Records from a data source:
-- ==== Sys2Proof/Machine/Units.lean ====
section
/-! DEFINITION. What happens to units: retirement (R28, R29), the strip engine (R294-R298), the stop of a VD whose domain or
channel is lost (R199, R468), and the loss of KV slots (R274). -/

namespace Sys2Proof.Machine

-- reserved channels (R285, R290)

/-- Channels that entries `n` of a PRS channel list at a byte offset name. -/
def prsChannels (regs : List Byte) (off n : Nat) : List Nat :=
  (natRange 0 n).flatMap (fun i => let e := fieldAt regs (off + 2 * i) 2
                                   if e.testBit 15 then [e % 512] else [])
/-- PRS_KV_CHAN0-15. -/
def PrsSt.kvChans (r : PrsSt) : List Nat := prsChannels r.regs 0x20 16
/-- PRS_MGT_CHAN0-1. -/
def PrsSt.mgtChans (r : PrsSt) : List Nat := prsChannels r.regs 0x40 2
/-- DEBUG_LEVEL. -/
def PrsSt.debugLevel (r : PrsSt) : Nat := fieldAt r.regs 0x08 1 % 4

/-- KV channels in service. -/
def State.kvServing (s : State) : List Nat :=
  s.prs.kvChans.filter (fun c => decide ((s.chEntry c).state = .reserved) && !hasNat s.kv.failed c)
/-- Management channels in service. -/
def State.mgtServing (s : State) : List Nat := s.prs.mgtChans.filter (fun c => decide ((s.chEntry c).state = .reserved) && !(s.chEntry c).isOut)

-- packets in progress

/-- Every work packet in progress: partition, context, queue, packet. -/
def State.inProgress (s : State) : List (Nat × Nat × Nat × PacketRun) :=
  s.parts.flatMap (fun p => p.2.ctxs.flatMap (fun c => c.2.qs.flatMap (fun q =>
    match q.2.cur with | some r => [(p.1, c.1, q.1, r)] | none => [])))

/-- Drop the reference that saved state holds on the save object of a context (R423). -/
def State.dropSaved (s : State) (p c : Nat) : State :=
  if (s.ctx p c).saved then
    (s.memDrop p c 1 0xFFFF).updCtx p c (fun x => { x with saved := false, savedCls := [], savedWrites := [] })
  else s

/-- A run whose state is saved ends without its being read: what it counted is kept, and the reference dropped (R384, R566). -/
def State.discardSaved (s : State) (p c : Nat) : State := (s.keepSaved p c).dropSaved p c

/-- End every LAUNCH and GENERATE of a context in progress, resident or switched out, with a fault code (R468 order 3). -/
def State.ctxLose (s : State) (p c code : Nat) (keep : Nat → Bool) : State :=
  let s := (s.genFaults p c code).discardSaved p c
  let s := if (s.ctx p c).resident then s.endRun p c keep else s.updCtx p c (fun x => { x with genr := none })
  let s := s.updPart p (fun x => { x with runnable := dropAll x.runnable c })
  ((s.ctx p c).qs.filter (fun q => match q.2.cur with | some r => decide (r.typ = 1 ∨ r.typ = 2) | none => false)).foldl
    (fun s q => s.packetFail p c q.1 code) s

/-- Stop a VD (R468 orders 1-4): ERR in every counter of its clusters outside the domain, their state discarded, its LAUNCH
and GENERATE packets ended with the code, and the KV transfers that `touch` names. -/
def State.vdStop (s : State) (p node code : Nat) (inside : Nat → Bool) (touch : Nat → PacketRun → Bool) : State :=
  let s := (((s.part p).pat.clusters node).filter (fun c => !inside c)).foldl
    (fun s i => s.updCl i (fun c => { c with cnt := (natRange 0 64).map (fun n => (n, cntWithErr (tabGet 0 c.cnt n))) })) s
  let cs := ((s.part p).ctxs.filter (fun e => decide (e.2.vd = node))).map (fun e => e.1)
  let s := cs.foldl (fun s c => s.ctxLose p c code (fun i => !inside i)) s
  (s.inProgress.filter (fun e => decide (e.1 = p) && hasNat cs e.2.1 && decide (e.2.2.2.typ = 0x0B ∨ e.2.2.2.typ = 0x0C)
    && !e.2.2.2.waiting && touch e.2.1 e.2.2.2)).foldl (fun s e => s.packetFail p e.2.1 e.2.2.1 code) s

/-- The channels that `n` bytes from a PLA lie on. -/
def Pattern.touches (pat : Pattern) (pla n : Nat) : List Nat :=
  pat.map.flatMap (fun i =>
    let lo := max pla i.base
    let hi := min (pla + n) (i.base + i.len)
    if i.chans.isEmpty ∨ lo ≥ hi then []
    else
      let g := i.chans.length
      let t := (lo - i.base) / 256
      let u := (hi - 1 - i.base) / 256
      if u - t + 1 ≥ g then i.chans else (natRange t (u - t + 1)).map (fun k => i.chans.getD (k % g) 0))

/-- SLOT of a KV packet's handle (R269, R272). -/
def kvPacketSlot (bytes : List Byte) : Nat := fieldAt bytes 0x44 2

/-- The channels that the page of a VA of a context lies on, where it lies in the partition's own HBM. -/
def State.pageTouches (s : State) (p c va : Nat) : List Nat :=
  let x := s.ctx p c
  match (s.walk p x.xs1 x.xg va false).2, (s.port (s.part p).desc.ownerPort).hdmBase with
  | .ok (hpa, _), some b =>
    if b ≤ hpa ∧ hpa < b + 2 ^ 50 ∧ (hpa - b) / 2 ^ 44 = p then (s.part p).pat.touches ((hpa - b) % 2 ^ 44 / 4096 * 4096) 4096 else []
  | _, _ => []

/-- The channels that a KV transfer of a context moves data to or from: its slot's, and those under its PLA range, or under the pages of its
VA range (R272). -/
def State.kvTouches (s : State) (p c : Nat) (r : PacketRun) : List Nat :=
  let slot := tabGet {} s.kv.slots (kvPacketSlot r.bytes)
  let addr := fieldAt r.bytes 0x48 8
  let n := fieldAt r.bytes 0x50 4 * 65536
  slot.channel ::
    (if addr / 2 ^ 60 = 1 then (s.part p).pat.touches (addr % 2 ^ 44) n
     else if addr / 2 ^ 60 = 8 then
       (natRange 0 (n / 4096 + 1)).flatMap (fun i => s.pageTouches p c ((addr % 2 ^ 57 + min (4096 * i) (n - 1)) % 2 ^ 57))
     else [])

-- KV slots (R274, R275)

/-- The handle of a KV slot with BLOCK 0 (R269). -/
def kvHandle (i gen : Nat) : Nat := gen * 2 ^ 48 + i * 2 ^ 32

/-- Put a KV slot back. -/
def State.setSlot (s : State) (i : Nat) (k : KvSlot) : State := { s with kv := { s.kv with slots := tabSet s.kv.slots i k } }

/-- Packets that use a KV slot. -/
def State.slotPackets (s : State) (i : Nat) : List (Nat × Nat × Nat × PacketRun) :=
  s.inProgress.filter (fun e => decide (e.2.2.2.typ = 0x0B ∨ e.2.2.2.typ = 0x0C) && decide (kvPacketSlot e.2.2.2.bytes = i))

/-- A slot is lost (R274): GEN advances and the loss is recorded, its transfers end with KV_LOST, and the owner and each grantee
are told. Its blocks are stripped unless their channel is out of service. -/
def State.kvLose (s : State) (i : Nat) : State :=
  let k := tabGet {} s.kv.slots i
  if !k.live then s
  else
    let users := s.slotPackets i
    let s := s.setSlot i { k with gen := min (k.gen + 1) 0xFFFF, lostGens := addOnce k.lostGens k.gen, live := false, grants := [],
                                  sealed := false, stripping := !hasNat s.kv.failed k.channel }
    let s := users.foldl (fun s e => s.packetFail e.1 e.2.1 e.2.2.1 0x8601) s
    (k.owner :: k.grants.map (fun g => g.1)).foldl (fun s p =>
      s.post p { evq := 0, typ := 5, source := 4, code := 0x8601, ctx := 0xFFFF,
                 data := zeros 2 ++ leBytes 8 (kvHandle i k.gen) }) s

/-- A KV channel fails: it leaves the service, and every slot on it is lost. -/
def State.kvChannelFails (s : State) (ch : Nat) : State :=
  let s := { s with kv := { s.kv with failed := addOnce s.kv.failed ch } }
  ((s.kv.slots.filter (fun e => decide (e.2.channel = ch))).map (fun e => e.1)).foldl (fun s i => s.kvLose i) s

/-- A slot is freed (R275): GEN advances, waiting KV_GETs end with KV_FREED, its blocks are stripped. -/
def State.kvFreeSlot (s : State) (i : Nat) : State :=
  let k := tabGet {} s.kv.slots i
  let users := s.slotPackets i
  let s := s.setSlot i { k with gen := min (k.gen + 1) 0xFFFF, live := false, grants := [], sealed := false, stripping := true }
  users.foldl (fun s e => s.packetFail e.1 e.2.1 e.2.2.1 0x8602) s

/-- Locations of 256 bytes in a channel (R175). -/
def chanLocations : Nat := 11718750

-- retirement (R28, R29)

/-- A retirement fuse is blown and logged (R29, R500 KIND 8). -/
def State.blowRetire (s : State) (kind i cause : Nat) : State :=
  let s := if s.fuses.retired.any (fun r => decide (r.1 = kind) && decide (r.2.1 = i)) then s
    else { s with fuses := { s.fuses with retired := s.fuses.retired ++ [(kind, i, cause)] } }
  s.logEntry 4 1 0 0xFF 8 (leBytes 1 kind ++ leBytes 2 i ++ leBytes 1 cause)

/-- An entry becomes RETIRED, and the pool manager is told (R26, R199). -/
def State.retireEntry (s : State) (kind i cause : Nat) : State :=
  (s.updEntry kind i (fun _ => { state := .retired, cause := cause })).noticeRetired kind i cause

/-- A management channel's stored dumps are lost with it (R199, R472). -/
def State.mgtChannelLost (s : State) (ch : Nat) : State :=
  { s with recov := { s.recov with dumps := s.recov.dumps.filter (fun d => !hasNat d.chans ch) } }

/-- A refused request of a host is counted (R321). -/
def State.hdmCount (s : State) (port : Nat) : Option Nat → State
  | some p => s.updPart p (fun x => { x with hdmRefused := satInc32 x.hdmRefused })
  | none => s.updPort port (fun h => { h with stray := satInc32 h.stray })

/-- A host's read of a line is refused: zero data marked poisoned (R321). -/
def State.lineRefused (s : State) (ch port : Nat) : State :=
  (s.hdmCount port (some (s.chEntry ch).owner)).updPort port (fun h => { h with readData := zeros 64, readPoison := true })

/-- Requests that a channel holds are answered that it is lost (R199): the host's reads as refused ones, the writes with a code. -/
def State.chanDrops (s : State) (ch code : Nat) : State :=
  let c := s.chan ch
  let s := c.lineWait.foldl (fun s w => s.lineRefused ch w.1) s
  s.updChan ch (fun c => { c with lineWait := [], writeWait := [], readCode := if c.writeWait.isEmpty then c.readCode else code })

/-- What the loss of a channel does besides (R199), by the entry `e` it had: the VDs of its owner stop, or a KV or management channel's
contents are lost. -/
def State.channelLost (s : State) (ch : Nat) (e : PoolEntry) : State :=
  match e.state with
  | .bound =>
    let p := e.owner
    ((s.part p).pat.vds.map (fun v => v.node)).foldl (fun s n =>
      (s.vdStop p n 0x8031 (fun _ => false) (fun c r => hasNat (s.kvTouches p c r) ch)).post p
        { evq := 0, typ := 4, source := chDie ch, code := 0x8031, ctx := 0xFFFF, data := leBytes 2 ch }) s
  | .reserved => if hasNat s.prs.kvChans ch then s.kvChannelFails ch else s.mgtChannelLost ch
  | .free | .disabled | .retired | .stripping => s

/-- A link module leaves its edge at once (R477). -/
def State.linkLeaves (s : State) (lm : Nat) : State :=
  { s with recov := { s.recov with linkOut := addOnce s.recov.linkOut lm } }

-- the strip engine (R294-R298)

/-- An entry enters the strip engine on a path that ends BOUND to `owner`, or FREE (R27, R294). A channel of which a host may
hold lines is withdrawn from the HDM range first (R298, R324). -/
def State.startStrip (s : State) (kind i owner : Nat) (toBound : Bool) : State :=
  let lines := decide (kind = 2) && !(s.chan i).hostLines.isEmpty
  s.updEntry kind i (fun e =>
    match e.state with
    | .disabled | .retired => e
    | _ => { e with state := .stripping, owner := owner, toBound := toBound, stripFailed := false,
                    withdrawing := e.withdrawing || lines })

/-- What a strip leaves of a cluster (R295): its clock goes on. -/
def ClusterSt.strip (c : ClusterSt) : ClusterSt :=
  { cycle := c.cycle, ref := c.ref, op := c.op, gap := c.gap, thermal := c.thermal, pendingOp := c.pendingOp }
/-- What a strip leaves of a channel (R295). -/
def ChannelSt.strip (c : ChannelSt) : ChannelSt :=
  { c with mem := [], poison := [], records := [], hostLines := [], hostShared := [], bisnp := [], bisnpData := [],
           lineWait := [], writeWait := [], ecc := [], reports := [] }

/-- Clear the state a strip clears (R295). -/
def State.stripClear (s : State) (kind i : Nat) : State :=
  if kind = 1 then s.updCl i ClusterSt.strip else if kind = 2 then s.updChan i ChannelSt.strip else s

/-- A unit leaves service for its retirement with a cause, as its state asks; it is RETIRED once its fuse is blown (R199, R477, R493, R496). A
strip that runs ends first, and one that failed is over (R298). -/
def State.retireNow (s : State) (kind i cause : Nat) : State :=
  let e := s.entry kind i
  let s := s.updEntry kind i (fun e => { e with retireAs := cause, stripped := e.stripFailed })
  match e.state with
  | .disabled | .retired => s
  | .stripping => if kind = 3 then s.linkLeaves i else s
  | .free | .bound | .reserved =>
    if e.retireAs ≠ 0 then s
    else if kind = 2 then (s.chanDrops i 0x8031).channelLost i e
    else if kind = 3 then s.linkLeaves i
    else s

/-- Hardware retires a unit that failed (R28): the blow of its fuse begins, and no channel waits for it. One that is being retired already
goes on as it is. -/
def State.retireByItself (s : State) (kind i cause : Nat) : State :=
  let e := s.entry kind i
  match e.state with
  | .disabled | .retired => s
  | .free | .bound | .reserved | .stripping =>
    if e.retireAs ≠ 0 then s
    else
      let s := s.retireNow kind i cause
      { s with recov := { s.recov with retiring := s.recov.retiring ++ [(kind, i, 0xFF)] } }

/-- The retirement fuse of an entry reads blown. -/
def State.fuseBlown (s : State) (kind i : Nat) : Bool := s.fuses.retired.any (fun r => decide (r.1 = kind) && decide (r.2.1 = i))

/-- A strip is over, done or failed for good, for an entry that is to be retired (R298): it is RETIRED once its fuse is blown. -/
def State.stripRetires (s : State) (kind i cause : Nat) : State :=
  if s.fuseBlown kind i then s.retireEntry kind i cause else s.updEntry kind i (fun e => { e with stripped := true })

/-- A strip completes: the entry is to be retired where a fault or a command asked for that, else it is BOUND and idle, or FREE (R294,
R298, R199). -/
def State.stripEnds (s : State) (kind i : Nat) : State :=
  let e := s.entry kind i
  let s := s.stripClear kind i
  if e.retireAs ≠ 0 then s.stripRetires kind i e.retireAs
  else s.updEntry kind i (fun e =>
    if e.toBound then { e with state := .bound, toBound := false, stripFailed := false, withdrawing := false } else { state := .free })

/-- Entries of a kind in a table that meet a condition. -/
def poolWhere (t : Tab PoolEntry) (f : PoolEntry → Bool) : List Nat := (t.filter (fun e => f e.2)).map (fun e => e.1)

/-- Every pool entry as kind and index. -/
def State.entriesWhere (s : State) (f : PoolEntry → Bool) : List (Nat × Nat) :=
  (poolWhere s.pool.clusters f).map (fun i => (1, i)) ++ (poolWhere s.pool.channels f).map (fun i => (2, i))
    ++ (poolWhere s.pool.links f).map (fun i => (3, i))

/-- An entry counts against its partition's caps: BOUND, or STRIPPING on a path that ends BOUND (R286, R280). -/
def PoolEntry.counts (e : PoolEntry) (p : Nat) : Bool :=
  decide (e.owner = p) && (match e.state with | .bound => true | .stripping => e.toBound | _ => false)

/-- Entries of a kind a partition holds (R280). -/
def State.held (s : State) (kind p : Nat) : Nat :=
  (poolWhere (if kind = 1 then s.pool.clusters else if kind = 2 then s.pool.channels else s.pool.links)
    (fun e => e.counts p)).length

/-- A partition's entries are still passing through the strip engine on a path that ends BOUND. -/
def State.stripsToBound (s : State) (p : Nat) : Bool :=
  !(s.entriesWhere (fun e => decide (e.state = .stripping) && e.toBound && decide (e.owner = p))).isEmpty

end Sys2Proof.Machine
end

### [INSTRUCTIONS TO FOLLOW]
The entries above hold the needed span. Transcribe exactly the lines from the one with "def State.stripRetires (s" to the one with "if e.retireAs ≠ 0 then s.stripRetires", both included.

### [ANSWER SPACE]
def State.stripRetires (s : State) (kind i cause : Nat) : State :=
  if s.fuseBlown kind i then s.retireEntry kind i cause else s.updEntry kind i (fun e => { e with stripped := true })

/-- A strip completes: the entry is to be retired where a fault or a command asked for that, else it is BOUND and idle, or FREE (R294,
R298, R199). -/
def State.stripEnds (s : State) (kind i : Nat) : State :=
  let e := s.entry kind i
  let s := s.stripClear kind i
  if e.retireAs ≠ 0 then s.stripRetires kind i e.retireAs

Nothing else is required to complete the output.